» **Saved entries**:

● ● ● ● ● ● ●

/-- The table of R290 for the verdict of tick `m`, the row of the tick limit apart. -/
def specOutcome (s : State) (c : Nat) : State :=
  let x := s.chan c
  let v := match x.ref with | some j => s.verdictOf j | none => 2
  let cur := s.selCur c
  let sv := match x.sidx with | some j => s.verdictOf j | none => 0
  if x.sidx.isSome && cur = x.sidx then s.endSpec c true
  else if cur != x.ref && v != 2 then s.endSpec c false
  else if v = 2 then s.endSpec c true
  else if v = 0 then s.endSpec c false
  else if x.sidx.isSome && sv = 2 && !((x.specN.getD 0) + 8 ≤ s.tn - 1) then
    let n := x.specN.getD 0
    if s.on (milR c) MIL_SPEC_HOLD_EN && s.chanModelValid c n then
      (s.decide c 4 3 x.ref).setChan c (fun x => { x with sidx := none, hold := s.holdFrom c n, holdTn := s.prism.tick + 1 })
    else s.endSpec c false
  else s

/-! ## SPECULATION_LIMIT, CHANNEL_LOCK, CHANNEL_UNLOCK -/

/-- The last row but two of R290: tick m ≥ n + 8 was read and the verdict is not GOOD. -/
def limitDue (s : State) (c : Nat) : Bool :=
  let x := s.chan c
  s.millerRuns && x.on && x.frozen.isNone && x.ending.isNone &&
    (match x.specN with | some n => n + 8 ≤ s.tn - 1 | none => false) &&
    (match x.ref with | some j => s.verdictOf j != 0 | none => true)

/-- An ACQUIRE channel has CNT samples within THR in a row (R259). -/
def lockDue (s : State) (c : Nat) : Bool :=
  let x := s.chan c
  s.millerRuns && x.on && x.frozen.isNone && x.changes.isEmpty && s.milForce c = 0 && s.milState c = 1 && s.hasSource c &&
    s.get (milR c) MIL_LOCK_CNT ≤ x.c.lockN

def unlockDue (s : State) (c : Nat) : Bool :=
  let x := s.chan c
  s.millerRuns && x.on && x.frozen.isNone && x.changes.isEmpty && s.milForce c = 0 && s.milState c = 2 && s.hasSource c &&
    s.get (milR c) MIL_LOCK_ULCNT ≤ x.c.unlockN

/-! ## Words -/

/-- Lock counts after a sample with |ee| in a state (R259). -/
def countLock (s : State) (c st : Nat) (b : Bank) : Bank :=
  let thr : Rat := (s.get (milR c) MIL_LOCK_THR : Rat) / 1000000000
  let a := ratAbs b.ee
  if st = 1 then { b with lockN := if a ≤ thr then b.lockN + 1 else 0 }
  else if st = 2 || st = 3 || st = 4 then { b with unlockN := if 4 * thr < a then b.unlockN + 1 else 0 }
  else b

/-- The combined word of R287 from the banks' words: next excursion, S lead and words. The clamp of the combined word shows in
FCLAMP as those of R255 do. -/
def specWord (s : State) (c : Nat) (specOpen : Bool) : State :=
  s.setChan c (fun x =>
    let b := if s.isTimeChan c then 0 else x.bud
    let (xn, xs) :=
      if specOpen then
        let g := qX (x.xs + (x.s.y - x.c.y) * tickS)
        (clampQ (-b) b g, g)
      else if x.x = 0 then (0, 0)
      else if 0 < x.x then (x.x - ratMin x.x x.unw, 0) else (x.x + ratMin (-x.x) x.unw, 0)
    let y0 := x.c.y + (xn - x.x) / tickS
    let y := clampQ (-(s.fmax c)) (s.fmax c) y0
    { x with c := { x.c with fcl := x.c.fcl || y != y0 }, xsNext := xs, xNext := qX (x.x + (y - x.c.y) * tickS), fwNext := toWord x.c.y, outNext := toWord y })

/-- The bank C for the state of the next tick. -/
def bankC (s : State) (c st nst : Nat) (smp : Option Rat) : State :=
  let x := s.chan c
  if st != 0 && st != 5 && nst != 0 && nst != 5 then
    let g := s.loopSet c st x.ref
    -- entry to ACQUIRE in this tick: the sample belongs to the state before
    let smp := if nst = 1 && st != 1 then none else smp
    let b := x.c.step g smp
    s.setChan c (fun x => if smp.isSome then { x with c := s.countLock c st b, clamped := b.pcl } else { x with c := b })
  else if nst = 0 then s.setChan c (fun x => { x with c := x.c.free (s.freeRun c) })
  else if nst = 5 then
    s.setChan c (fun x => { x with c := x.c.hold (s.loopSet c 2 none) (s.holdWord x.hold x.c.i) })
  else s.setChan c (fun x => { x with c := x.c.step (s.loopSet c 1 x.ref) none })

/-- The bank S while a speculation is open (R283, R284). -/
def bankS (s : State) (c : Nat) : State :=
  let x := s.chan c
  match x.sidx with
  | some j =>
    let e := if s.verdictOf j = 0 then s.errAgainst j (s.fb c + x.xsErr * 500000000000) x.oS else none
    let b := x.s.step (s.loopSet c 2 (some j)) (e.map (· * unit2ps))
    s.setChan c (fun x => { x with
      s := if e.isSome then s.countLock c 2 b else b
      clamped := x.clamped || (e.isSome && b.pcl && x.ending = some true) })
  | none =>
    let b := if s.nextState c = 1 then x.s.step (s.loopSet c 1 x.ref) none
      else x.s.hold (s.loopSet c 2 none) (s.holdWord x.hold x.s.i)
    s.setChan c (fun x => { x with s := b })

/-- A committed SPEC_SWITCH whose selection has moved on: the S state, which C takes, enters the state decided (R261,
R294). -/
def settle (s : State) (c : Nat) : State :=
  let x := s.chan c
  if x.ending != some true || x.sidx.isNone then s else
  match s.nextState c with
  | 1 =>
    let bank := s.presetAcquire c
    s.setChan c (fun x => { x with s := (bank x.s).reword (s.loopSet c 1 x.ref) })
  | 5 => s.setChan c (fun x => { x with s := { x.s with pk := 0 }.rebase (s.loopSet c 2 none) (s.holdWord x.hold x.s.i) 0 })
  | 0 => s.setChan c (fun x => { x with s := x.s.free (s.freeRun c) })
  | _ => s

/-- One channel's slice in a tick (R250–R296). -/
def millerTick (s : State) (c : Nat) : State :=
  let x := s.chan c
  if x.frozen.isSome then
    s.setChan c (fun x => { x with
      fwNext := x.fw, outNext := x.fw, xNext := x.x, xsNext := x.xs, changes := [], ending := none
      c := { x.c with since := x.c.since.map (· + 1), dp := x.c.d }
      s := { x.s with since := x.s.since.map (· + 1), dp := x.s.d } })
  else
  let s := s.setChan c (fun x => { x with changes := [], ending := none, clamped := false })
  if !x.on then
    let s := s.setChan c (fun x => { x with c := x.c.free (s.freeRun c) })
    s.specWord c false
  else
  let st := s.milState c
  let forced := s.milForce c != 0
  let v := if s.casc c then 0 else match x.ref with | some j => s.verdictOf j | none => 2
  -- decisions
  let s :=
    if forced then s
    else if x.specN.isSome then s.specOutcome c
    else if st = 2 && !s.casc c && v = 1 && s.selCur c = x.ref then s.openSpec c
    else s.sourceRows c st 0
  let wn := match (s.chan c).ref with | some j => (s.ref j).win | none => none
  let s := if v = 1 then s.setChan c (fun x => { x with winN := wn }) else if v = 0 then s.setChan c (fun x => { x with winN := none }) else s
  -- samples: the verdict is that of the index now in use
  let nst := s.nextState c
  let v' := if s.casc c then 0 else match (s.chan c).ref with | some j => s.verdictOf j | none => 2
  let open_ := (s.chan c).specN.isSome
  let onRef := s.casc c || s.selCur c = (s.chan c).ref
  let smp : Option Rat :=
    if v' != 0 || !onRef then none
    else if open_ && (s.chan c).ending != some false then none
    else (s.chan c).err.map (· * unit2ps)
  let s := s.bankC c st nst smp
  let s := if open_ then (s.bankS c).settle c else s
  s.specWord c (open_ && (s.chan c).ending != some false)

/-- The decisions that are steps of their own, where due (R259, R290). -/
def specLimit (s : State) (c : Nat) : State :=
  if !s.limitDue c then s else
  let s := (s.setChan c (fun x => { x with changes := [] })).endSpec c true
  if (s.chan c).sidx.isSome then s.settle c
  else if s.nextState c = 1 then s.setChan c (fun x => { x with s := x.s.reword (s.loopSet c 1 x.ref) })
  else s

def channelLock (s : State) (c : Nat) : State :=
  if s.lockDue c then s.decide c 2 1 (s.chan c).ref else s

def channelUnlock (s : State) (c : Nat) : State :=
  if !s.unlockDue c then s else
  let s := s.decide c 1 1 (s.chan c).ref
  let bank := s.presetAcquire c
  let s := s.setChan c (fun x =>
    { x with c := (bank x.c).reword (s.loopSet c 1 x.ref) })
  s.specWord c false

def millerDue (s : State) : State :=
  (List.range s.nMil).foldl (fun s c => ((s.specLimit c).channelLock c).channelUnlock c) s

/-! ## What a boundary applies (R44, R260, R292) -/

/-- What the LTC and the Hearth take from a change of the time channel's state (R92, R319, R679). -/
def timeChange (s : State) (c old st : Nat) : State :=
  if !s.isTimeChan c then s else
  let s := if st = 5 then s.setHearth (fun h => { h with estNew := true }) else s
  let s := if st = 1 && old != 1 then { s with ltc := { s.ltc with acqHold := old != 0 } } else s
  if st = 2 && (match (s.chan c).ref with | some j => s.timeBearing j | none => false) then s.putB ltcR LTC_STATUS_SET true else s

● ● ● ● ● ● ●

» **WHAT THE TASK REQUIRES**:
Using the records above, copy word for word the line with "FCLAMP as those of R255 do. -/", the line with "else if 0 <", and every line between them.

» **ANSWER FOR THE TASK**:
FCLAMP as those of R255 do. -/
def specWord (s : State) (c : Nat) (specOpen : Bool) : State :=
  s.setChan c (fun x =>
    let b := if s.isTimeChan c then 0 else x.bud
    let (xn, xs) :=
      if specOpen then
        let g := qX (x.xs + (x.s.y - x.c.y) * tickS)
        (clampQ (-b) b g, g)
      else if x.x = 0 then (0, 0)
      else if 0 < x.x then (x.x - ratMin x.x x.unw, 0) else (x.x + ratMin (-x.x) x.unw, 0)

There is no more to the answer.